Work task: Where in the material does the word "writes" appear? Copy each line that has it.

Supplied data:
/-- After publish a command writes nothing, and its answer is that of its block alone (rules R45,
R48). -/
theorem exec_of_published (i : Instr) {b : Block} (hb : b.phase = .published) :
    ∃ r, ∀ s : State, s.blk = b → exec i s = .next { s with rsp := some r } := by
  rcases instr_kinds i with hi | hi | rfl | ⟨payload, rfl⟩
  · obtain ⟨st, payload, -, he⟩ := ending_of_isLookup hi b
    exact ⟨⟨st, payload⟩, he⟩
  · exact ⟨⟨.frozen, .none⟩, fun s hs => exec_published hi (hs ▸ hb)⟩
  · exact ⟨⟨.ok, .none⟩, fun s hs => exec_regPublish_of_published (hs ▸ hb)⟩
  · exact ⟨⟨.badcmd, .none⟩, fun s _ => rfl⟩

/-- Settles O42: a run from a published block keeps it, and the answers are those of the block. -/
theorem publishedAnswersNeverChange : Obligations.PublishedAnswersNeverChange := by
  intro n s t hs hrun
  have hblk : t.blk = s.blk := (nothingStoredIsEverLost n s t hrun).published hs
  refine ⟨hblk, fun i => ?_⟩
  obtain ⟨r, hr⟩ := exec_of_published i hs
  exact ⟨r, hr s rfl, hr t hblk⟩

/-- Settles O30: the two ends that refuse. -/
theorem theTwoRefusalsChangeNothing : Obligations.TheTwoRefusalsChangeNothing :=
  fun _ => ⟨fun _ hs hi => exec_published hi hs, fun _ => rfl⟩

/-- Settles O29: REG.PUBLISH writes the phase, and after it no command writes anything. -/
theorem publishEndsPopulation : Obligations.PublishEndsPopulation := by
  intro s
  refine ⟨_, exec_regPublish s, rfl, rfl, fun i hi => exec_published hi rfl, fun i u hu => ?_⟩
  exact (grows_of_edits (edits_exec hu)).published rfl

/-! ### Who writes what -/

/-- DEC.ADD writes the groups and the log alone (rule R91). -/
theorem frame_decAdd {p : Proto} {s t : State} (h : exec (.decAdd p) s = .next t) :
    t.blk.all = s.blk.all ∧ t.blk.mnem = s.blk.mnem ∧ t.blk.basic = s.blk.basic ∧
      t.blk.ext = s.blk.ext ∧ t.blk.phase = s.blk.phase := by
  cases hs : s.blk.phase with
  | published => simp [exec_blk (exec_published rfl hs) h, hs]
  | build =>
    rcases exec_decAdd_build p hs with ⟨e, -, he⟩ | ⟨d, -, -, he⟩ | ⟨d, first, -, -, he⟩ <;>
      simp [exec_blk he h, hs]

/-- REG.BASIC leaves the extended list and the phase (rule R110). -/
theorem frame_regBasic {p : Proto} {s t : State} (h : exec (.regBasic p) s = .next t) :
    t.blk.ext = s.blk.ext ∧ t.blk.phase = s.blk.phase := by
  cases hs : s.blk.phase with
  | published => simp [exec_blk (exec_published rfl hs) h, hs]
  | build =>
    rcases exec_regBasic_build p hs with ⟨e, -, he⟩ | ⟨d, -, -, he⟩ | ⟨d, first, -, -, he⟩
    · simp [exec_blk he h, hs]
    · simp [exec_blk he h, hs]
    · cases hr : Config.params.collisionRollback <;> simp [exec_blk he h, hr, hs]

/-- REG.EXT writes the three indices alone (rule R112). -/
theorem frame_regExt {e : ExtendedDescriptor} {s t : State} (h : exec (.regExt e) s = .next t) :
    t.blk.basic = s.blk.basic ∧ t.blk.groups = s.blk.groups ∧ t.blk.log = s.blk.log ∧
      t.blk.phase = s.blk.phase := by
  cases hs : s.blk.phase with
  | published => simp [exec_blk (exec_published rfl hs) h, hs]
  | build => simp [exec_blk (exec_regExt_build e hs) h, hs]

Exercise answer:
/-- After publish a command writes nothing, and its answer is that of its block alone (rules R45,
/-- Settles O29: REG.PUBLISH writes the phase, and after it no command writes anything. -/
/-! ### Who writes what -/
/-- DEC.ADD writes the groups and the log alone (rule R91). -/
/-- REG.EXT writes the three indices alone (rule R112). -/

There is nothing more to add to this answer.